--- Extracted entries ---
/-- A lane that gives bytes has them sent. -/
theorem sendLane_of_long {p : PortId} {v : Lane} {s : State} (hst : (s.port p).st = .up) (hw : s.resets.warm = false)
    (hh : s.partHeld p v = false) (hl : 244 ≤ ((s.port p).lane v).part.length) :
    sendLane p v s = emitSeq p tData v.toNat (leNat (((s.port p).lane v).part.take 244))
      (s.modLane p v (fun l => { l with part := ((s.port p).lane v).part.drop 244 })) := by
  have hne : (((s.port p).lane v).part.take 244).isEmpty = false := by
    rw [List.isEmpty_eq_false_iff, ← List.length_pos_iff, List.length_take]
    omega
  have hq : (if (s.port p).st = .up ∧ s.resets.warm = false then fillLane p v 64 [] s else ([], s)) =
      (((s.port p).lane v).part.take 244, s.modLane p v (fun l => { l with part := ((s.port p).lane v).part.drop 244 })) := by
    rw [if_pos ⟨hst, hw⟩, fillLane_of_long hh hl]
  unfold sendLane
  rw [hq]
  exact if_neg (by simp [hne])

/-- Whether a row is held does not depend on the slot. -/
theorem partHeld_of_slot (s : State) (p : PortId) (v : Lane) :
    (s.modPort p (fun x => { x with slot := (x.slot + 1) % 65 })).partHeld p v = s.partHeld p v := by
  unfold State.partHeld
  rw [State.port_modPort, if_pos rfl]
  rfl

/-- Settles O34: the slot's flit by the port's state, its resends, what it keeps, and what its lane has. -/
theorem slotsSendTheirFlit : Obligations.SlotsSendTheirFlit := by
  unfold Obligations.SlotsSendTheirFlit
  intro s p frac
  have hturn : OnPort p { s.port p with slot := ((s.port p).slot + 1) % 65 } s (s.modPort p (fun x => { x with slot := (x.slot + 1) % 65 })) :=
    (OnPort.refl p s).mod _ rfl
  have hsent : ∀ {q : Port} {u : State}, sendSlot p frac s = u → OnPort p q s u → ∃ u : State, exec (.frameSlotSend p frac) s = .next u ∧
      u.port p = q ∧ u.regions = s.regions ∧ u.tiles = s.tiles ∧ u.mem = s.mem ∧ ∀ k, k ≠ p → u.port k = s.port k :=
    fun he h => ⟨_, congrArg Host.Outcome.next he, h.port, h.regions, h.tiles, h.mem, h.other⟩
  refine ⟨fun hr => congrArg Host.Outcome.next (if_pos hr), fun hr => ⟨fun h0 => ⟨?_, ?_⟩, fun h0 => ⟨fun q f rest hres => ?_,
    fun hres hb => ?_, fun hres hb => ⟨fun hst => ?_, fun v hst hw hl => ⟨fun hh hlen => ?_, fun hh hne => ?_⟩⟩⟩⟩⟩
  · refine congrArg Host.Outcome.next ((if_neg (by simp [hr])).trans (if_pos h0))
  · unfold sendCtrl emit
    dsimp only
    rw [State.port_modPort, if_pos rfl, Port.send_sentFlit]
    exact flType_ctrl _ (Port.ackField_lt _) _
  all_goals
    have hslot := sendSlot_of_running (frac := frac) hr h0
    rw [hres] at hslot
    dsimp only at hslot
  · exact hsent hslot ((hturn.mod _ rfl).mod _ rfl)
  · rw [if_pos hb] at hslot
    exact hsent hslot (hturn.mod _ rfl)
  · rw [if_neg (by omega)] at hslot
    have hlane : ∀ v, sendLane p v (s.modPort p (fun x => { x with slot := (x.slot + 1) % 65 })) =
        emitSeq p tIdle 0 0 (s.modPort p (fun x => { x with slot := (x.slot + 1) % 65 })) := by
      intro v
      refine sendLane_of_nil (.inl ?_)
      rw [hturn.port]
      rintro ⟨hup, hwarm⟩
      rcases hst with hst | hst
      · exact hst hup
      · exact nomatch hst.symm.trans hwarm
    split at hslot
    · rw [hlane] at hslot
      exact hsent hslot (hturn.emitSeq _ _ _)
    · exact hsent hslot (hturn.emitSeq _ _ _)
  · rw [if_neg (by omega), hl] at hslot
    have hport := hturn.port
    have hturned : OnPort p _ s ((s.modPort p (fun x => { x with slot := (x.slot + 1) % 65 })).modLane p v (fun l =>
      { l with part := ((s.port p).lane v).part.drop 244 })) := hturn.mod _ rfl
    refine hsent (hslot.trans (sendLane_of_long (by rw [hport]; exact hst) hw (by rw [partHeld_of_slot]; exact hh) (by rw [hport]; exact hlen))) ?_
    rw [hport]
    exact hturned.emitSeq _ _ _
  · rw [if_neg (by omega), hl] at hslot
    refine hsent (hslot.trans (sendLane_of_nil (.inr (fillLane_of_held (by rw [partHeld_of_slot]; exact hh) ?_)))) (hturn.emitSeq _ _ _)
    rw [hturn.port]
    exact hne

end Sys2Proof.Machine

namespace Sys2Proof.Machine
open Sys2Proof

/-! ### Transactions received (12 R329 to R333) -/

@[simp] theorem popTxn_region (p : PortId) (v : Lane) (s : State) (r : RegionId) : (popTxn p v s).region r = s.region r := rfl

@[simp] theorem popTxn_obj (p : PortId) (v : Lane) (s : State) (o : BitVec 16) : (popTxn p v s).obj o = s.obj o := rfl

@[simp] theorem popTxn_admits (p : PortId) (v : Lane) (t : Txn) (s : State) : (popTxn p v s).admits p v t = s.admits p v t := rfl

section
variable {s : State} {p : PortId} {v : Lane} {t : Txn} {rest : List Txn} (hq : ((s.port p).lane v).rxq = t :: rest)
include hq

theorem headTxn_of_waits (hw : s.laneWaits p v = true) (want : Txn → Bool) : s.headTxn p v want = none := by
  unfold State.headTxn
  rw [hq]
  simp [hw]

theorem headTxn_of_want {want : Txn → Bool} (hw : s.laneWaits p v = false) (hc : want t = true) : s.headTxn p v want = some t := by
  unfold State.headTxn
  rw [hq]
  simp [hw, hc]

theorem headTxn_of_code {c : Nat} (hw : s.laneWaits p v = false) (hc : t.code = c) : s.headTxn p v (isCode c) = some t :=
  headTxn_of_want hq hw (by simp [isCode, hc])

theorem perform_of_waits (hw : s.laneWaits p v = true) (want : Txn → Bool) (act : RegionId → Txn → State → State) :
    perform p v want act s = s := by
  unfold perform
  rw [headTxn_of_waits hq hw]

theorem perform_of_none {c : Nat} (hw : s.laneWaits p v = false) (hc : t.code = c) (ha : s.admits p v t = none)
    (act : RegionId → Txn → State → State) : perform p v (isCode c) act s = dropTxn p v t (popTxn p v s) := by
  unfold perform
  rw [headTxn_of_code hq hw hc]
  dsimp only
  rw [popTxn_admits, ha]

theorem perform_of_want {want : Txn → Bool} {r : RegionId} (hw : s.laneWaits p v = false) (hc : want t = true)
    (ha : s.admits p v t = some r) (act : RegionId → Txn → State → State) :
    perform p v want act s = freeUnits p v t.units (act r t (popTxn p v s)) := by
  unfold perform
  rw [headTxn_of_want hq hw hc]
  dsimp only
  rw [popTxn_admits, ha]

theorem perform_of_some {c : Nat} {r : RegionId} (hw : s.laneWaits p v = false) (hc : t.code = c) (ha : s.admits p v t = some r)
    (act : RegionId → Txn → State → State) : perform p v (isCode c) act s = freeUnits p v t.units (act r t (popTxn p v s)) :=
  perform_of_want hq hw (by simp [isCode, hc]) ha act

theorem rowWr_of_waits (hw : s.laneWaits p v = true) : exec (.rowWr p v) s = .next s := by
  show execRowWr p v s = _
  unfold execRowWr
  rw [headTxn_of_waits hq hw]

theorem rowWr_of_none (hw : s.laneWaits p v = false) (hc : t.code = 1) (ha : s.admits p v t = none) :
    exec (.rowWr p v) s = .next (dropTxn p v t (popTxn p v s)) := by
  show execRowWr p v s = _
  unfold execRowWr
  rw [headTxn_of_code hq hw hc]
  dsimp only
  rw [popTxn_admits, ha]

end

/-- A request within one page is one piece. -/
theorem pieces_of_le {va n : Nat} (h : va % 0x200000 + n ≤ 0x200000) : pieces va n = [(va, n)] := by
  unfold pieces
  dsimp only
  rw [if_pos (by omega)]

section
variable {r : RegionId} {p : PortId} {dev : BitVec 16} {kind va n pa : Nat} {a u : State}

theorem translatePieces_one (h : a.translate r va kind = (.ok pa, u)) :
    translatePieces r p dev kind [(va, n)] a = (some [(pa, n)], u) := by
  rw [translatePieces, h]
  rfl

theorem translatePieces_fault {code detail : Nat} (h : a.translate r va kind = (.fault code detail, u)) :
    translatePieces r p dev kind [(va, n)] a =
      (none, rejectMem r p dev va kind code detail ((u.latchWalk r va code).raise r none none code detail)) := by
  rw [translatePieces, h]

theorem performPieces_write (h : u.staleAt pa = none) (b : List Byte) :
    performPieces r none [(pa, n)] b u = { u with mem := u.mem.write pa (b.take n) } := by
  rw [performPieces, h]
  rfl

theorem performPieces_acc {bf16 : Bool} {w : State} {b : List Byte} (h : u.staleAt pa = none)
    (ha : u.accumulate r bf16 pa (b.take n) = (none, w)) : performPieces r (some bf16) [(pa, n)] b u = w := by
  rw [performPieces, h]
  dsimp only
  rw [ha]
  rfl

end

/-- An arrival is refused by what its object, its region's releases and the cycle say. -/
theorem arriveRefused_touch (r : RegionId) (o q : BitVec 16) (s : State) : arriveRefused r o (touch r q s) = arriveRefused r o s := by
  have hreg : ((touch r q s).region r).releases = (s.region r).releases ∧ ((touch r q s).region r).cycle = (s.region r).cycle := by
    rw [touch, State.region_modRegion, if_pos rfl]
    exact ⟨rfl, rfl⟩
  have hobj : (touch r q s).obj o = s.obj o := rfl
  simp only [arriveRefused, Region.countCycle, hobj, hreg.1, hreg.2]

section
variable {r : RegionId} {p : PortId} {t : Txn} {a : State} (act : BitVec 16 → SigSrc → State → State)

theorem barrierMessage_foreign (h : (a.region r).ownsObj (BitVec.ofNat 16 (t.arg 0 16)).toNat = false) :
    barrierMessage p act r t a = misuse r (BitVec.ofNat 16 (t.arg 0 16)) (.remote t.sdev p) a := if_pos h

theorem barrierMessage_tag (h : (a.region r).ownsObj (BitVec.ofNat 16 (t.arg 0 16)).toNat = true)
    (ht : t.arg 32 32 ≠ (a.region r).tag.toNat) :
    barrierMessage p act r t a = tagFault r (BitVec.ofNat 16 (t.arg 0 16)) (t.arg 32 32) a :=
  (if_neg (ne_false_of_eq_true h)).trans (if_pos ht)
---
* [About this exercise]:
In the lines above, find each one with "hres" and list it.

* [Output for this exercise]:
  refine ⟨fun hr => congrArg Host.Outcome.next (if_pos hr), fun hr => ⟨fun h0 => ⟨?_, ?_⟩, fun h0 => ⟨fun q f rest hres => ?_,
    fun hres hb => ?_, fun hres hb => ⟨fun hst => ?_, fun v hst hw hl => ⟨fun hh hlen => ?_, fun hh hne => ?_⟩⟩⟩⟩⟩
    rw [hres] at hslot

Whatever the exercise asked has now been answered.